The answer is yes, of course, because we know that cookies themselves are stored in files.
Type # cookies save Mozilla file example filename = 'cookies_mozilla. TXT' cookie. = HTTP cookiejar. MozillaCookieJar handler = (filename) urllib.request.HTTPCookieProcessor(cookie) opener = urllib.request.build_opener(handler) response = Opener. Open ('http://www.baidu.com') cookie.save(ignore_discard=True, ignore_expires=True) print(' Cookies_mozilla saved successfully ')Copy the code
Here we need to change the CookieJar to Mozilla CookkieJar, which is used for generating files. It is a subclass of the CookieJar that can handle Cookies and file-related events, such as reading and saving Cookies. You can save Cookies in the Mozilla browser’s Cookies format.
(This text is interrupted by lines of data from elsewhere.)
/-! ### Graphs (chapter 12) -/

/-- LOAD_GRAPH reserves a handle that is not zero and not in use, and answers IN_PROGRESS with it. The end of the load with an image that passes
every check installs the graph under its handle, in its partition (R230 to R233). -/
def Claims.graphLoads : Prop := ∀ (s : State),
  (portRuns s 0x0301 = true → pk s 16 1 < s.parts.length → partLoading s (pk s 16 1) = false →
    (graphKeys s).length + s.svc.loading.length < 65535 →
    ∃ t h, exec .loadGraph s = .next t ∧ t.svc.reply = some ⟨stInProgress, h⟩ ∧ h ≠ 0 ∧ h < 65536 ∧ findGraph s h = none ∧
      t.svc.loading = s.svc.loading ++ [⟨h, pk s 16 1, pkAddr s, pkLen s⟩]) ∧
  (∀ (handle : BitVec 16) (i : List Byte) (sig : Bool) (pl : Place) (l : Loading),
    (s.svc.loading.find? fun l => l.handle == handle.toNat) = some l →
    let s' := updSvc (fun v => { v with loading := v.loading.filter fun x => x ≠ l }) s
    graphStatus s' l.part i sig pl = none → ∃ t k g, exec (.graphLoadComplete handle (some i) sig pl) s = .next t ∧ getGraph s k = none ∧
      getGraph t k = some g ∧ g.handle = l.handle ∧ g.part = l.part ∧ g.tasks = tasksOf (imPayload i) ∧ g.place = pl ∧
      g.measure = sha3 i ∧ l ∉ t.svc.loading ∧ l.part ∈ t.loadedParts)

/-- UNLOAD_GRAPH of a graph that no session and no launch names removes it. LOAD_WEIGHTS writes the parts of its chunk that the weight map places,
answers how many bytes those are, and extends the weight measurement (R266, R434). -/
def Claims.graphsUnloadAndFill : Prop := ∀ (s : State) (k : Nat) (g : Graph), findGraph s (pk s 16 2) = some k → getGraph s k = some g →
  (portRuns s 0x0302 = true → srising s.svc.graphs = true → (∀ x ∈ allSess s, x.2.graph ≠ k) → (∀ l ∈ s.svc.launches, l.graph ≠ k) →
    ∃ t, exec .unloadGraph s = .next t ∧ t.svc.reply = some ⟨stOk, 0⟩ ∧ getGraph t k = none ∧
      ∀ j, j ≠ k → getGraph t j = getGraph s j) ∧
  (∀ c : List Byte, portRuns s 0x0303 = true → pkLen s % 256 = 0 → partBusy s g.part = false → partLoading s g.part = false →
    ∃ t, exec (.loadWeights (some c) true) s = .next t ∧
      t.svc.reply = some ⟨stOk, (g.weights.map fun w => (placeWeights (pk s 24 8) c w s).1).sum⟩ ∧
      getGraph t k = some { g with wmeasure := sha3 (g.wmeasure ++ natBytes 8 (pk s 24 8) ++ natBytes 8 c.length ++ sha3 c) })

/-- Loading and unloading of graphs and weights. -/
def Obligations.GraphsLoadAndUnload : Prop := Claims.graphLoads ∧ Claims.graphsUnloadAndFill

/-! ### Firmware, fuses and attestation (chapter 17) -/

/-- GET_ID_KEY writes the identity key, and ATTEST the report with its signature, at the command's address (R433, R434). -/
def Claims.identity : Prop := ∀ (s : State),
  let key := (List.range 1312).map Config.idKey
  let b := attestBody s
  let r := b ++ (List.range 2420).map (Config.attestSig b)
  (portRuns s 0x0102 = true → exec (.getIdKey true) s = .next (answer stOk 0 (storeBlock 1312 (leNat key) s))) ∧
  (portRuns s 0x0103 = true → exec (.attest true) s = .next (answer stOk r.length (storeBlock r.length (leNat r) s)))

/-- ADVANCE_ROLLBACK and CLOSE_DEBUG blow one fuse with each program pulse until the value is reached, or the three DEBUG_CLOSE fuses are blown
(R428, R435). -/
def Claims.fuses : Prop := ∀ (s : State), s.sec.pulse = none →
  (portRuns s 0x0105 = true → (s.sec.advance = none → advanceOk s (pk s 16 1) (pk s 20 4) = true) →
    let i := pk s 16 1
    (fusedValue s i < pk s 20 4 → mayPulse s = true → exec .advanceRollback s =
      .next { s with sec := { s.sec with pulse := some i, advance := some (i, fusedValue s i) } }) ∧
    (pk s 20 4 ≤ fusedValue s i → ∃ t, exec .advanceRollback s = .next t ∧ t.svc.reply = some ⟨stOk, fusedValue s i⟩ ∧ t.sec.advance = none ∧
      (s.canon = true → getF t r_SEC_ROLLBACK (counterField i) = fusedValue s i % 2 ^ (counterField i).width))) ∧
  (portRuns s 0x0104 = true → pk s 16 4 = 0xDEB0C105 →
    (s.sec.debugFuses < 3 → mayPulse s = true → exec .closeDebug s = .next { s with sec := { s.sec with pulse := some 5 } }) ∧
    (3 ≤ s.sec.debugFuses → exec .closeDebug s = .next (answer stOk 0 s)))

/-- The end of a program pulse that reads back: a counter's fuse counts toward ADVANCE_ROLLBACK, a DEBUG_CLOSE fuse closes the debug port from the
second on (R428, R435). -/
def Claims.pulses : Prop := ∀ (s : State) (p : Nat), s.canon = true → s.sec.pulse = some p → s.rst.waiting = [] →
  (p < 5 → ∃ t, exec (.writePulseEnd true) s = .next t ∧ t.sec.pulse = none ∧ t.sec.advance = some (p, fusedValue s p + 1)) ∧
  (p = 5 → ∃ t, exec (.writePulseEnd true) s = .next t ∧ t.sec.pulse = none ∧ t.sec.debugFuses = s.sec.debugFuses + 1 ∧
    getF t r_SEC_STATUS f_SEC_STATUS_DEBUG_CLOSED = if 1 ≤ s.sec.debugFuses then 1 else 0)

/-- An install writes copy B, then copy A, from the bundle that runs, and ends with both marked sound; a copy that does not read back ends it in
state 3 (R431, R432). -/
def Claims.installs : Prop := ∀ (s : State), s.canon = true → s.sec.install = true → 
  let st := fun (t : State) (f : Fld) => getF t r_SEC_STATUS f
  (mayPulse s = true → 2 ≤ s.bring.last →
    (st s f_SEC_STATUS_INSTALL = 0 → ∃ t, exec (.install true) s = .next t ∧ st t f_SEC_STATUS_INSTALL = 1 ∧ st t f_SEC_STATUS_COPY_B_OK = 0 ∧
      t.sec.pulse = some 6 ∧ t.sec.copyA = s.sec.copyA) ∧
    (st s f_SEC_STATUS_INSTALL = 1 → ∃ t, exec (.install true) s = .next t ∧ st t f_SEC_STATUS_INSTALL = 2 ∧ st t f_SEC_STATUS_COPY_B_OK = 1 ∧
      st t f_SEC_STATUS_COPY_A_OK = 0 ∧ t.sec.copyB = s.sec.bundle ∧ t.sec.pulse = some 6)) ∧
  (s.sec.pulse = none → st s f_SEC_STATUS_INSTALL = 2 →
    (∃ t, exec (.installComplete true) s = .next t ∧ st t f_SEC_STATUS_INSTALL = 0 ∧ st t f_SEC_STATUS_COPY_A_OK = 1 ∧
      t.sec.copyA = s.sec.bundle ∧ t.sec.install = false) ∧
    ∃ t, exec (.installComplete false) s = .next t ∧ st t f_SEC_STATUS_INSTALL = 3 ∧ t.sec.install = false)

/-- Step 2 with a sound copy A, and step 8 with a sound bundle: the firmware runs from copy A, READY is set, and the step's outcome is OK (R357,
R364, R429). -/
def Claims.firmware : Prop := ∀ (s : State) (ext : Option (List Byte)) (sigs : List Bool), s.canon = true →
  (bringAt s 2 = true → s.bring.src = 0 → sourceFail s s.sec.copyA (sigs.getD 0 false) (sigs.getD 1 false) = none →
    ∃ t, exec (.hubFirmwareLoad ext sigs) s = .next t ∧ t.bring.outcome = some (bcOk, 0, 0) ∧ t.sec.bundle = s.sec.copyA ∧
      getF t r_HUB_CMD_STATUS f_HUB_CMD_STATUS_READY = 1 ∧ getF t r_SEC_STATUS f_SEC_STATUS_BOOT_SRC = 0 ∧
      getF t r_SEC_STATUS f_SEC_STATUS_COPY_A_OK = 1) ∧
  (∀ auth, bringAt s 8 = true → imageFail s [3] auth (bundleImage s.sec.bundle 2) = none → imageFail s [4] auth (bundleImage s.sec.bundle 3) = none →
    ∃ t, exec (.gale auth none) s = .next t ∧ t.bring.outcome = some (bcOk, 0, 0) ∧ t.sec.md = sha3 (bundleImage s.sec.bundle 2) ∧
      t.sec.ms = sha3 (bundleImage s.sec.bundle 3) ∧ t.regs = s.regs)

/-- Identity, fuses, installs and firmware. -/
def Obligations.SecurityCommandsTakeEffect : Prop := Claims.identity ∧ Claims.fuses ∧ Claims.pulses ∧ Claims.installs ∧ Claims.firmware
After running, we can see that a cookies. TXT file is generated in the directory of the current program. The details are as follows:
# Netscape HTTP Cookie File
# http://curl.haxx.se/rfc/cookie_spec.html
# This is a generated file! Do not edit.
.baidu.com TRUE / FALSE 1606703804 BAIDUID 0A7A76A3705A730B35A559B601425953:FG=1
.baidu.com TRUE / FALSE 3722651451 BIDUPSID 0A7A76A3705A730BE64A1F6D826869B5
.baidu.com TRUE / FALSE H_PS_PSSID 1461_21102_30211_30125_26350_30239
.baidu.com TRUE / FALSE 3722651451 PSTM 1575167805
.baidu.com TRUE / FALSE delPer 0
www.baidu.com FALSE / FALSE BDSVRTM 0
www.baidu.com FALSE / FALSE BD_HOME 0Copy the code
Xiaobian is lazy, not screenshots, direct paste results.
Of course, we can save cookies as libwww-Perl (LWP) file in addition to Mozilla browser format.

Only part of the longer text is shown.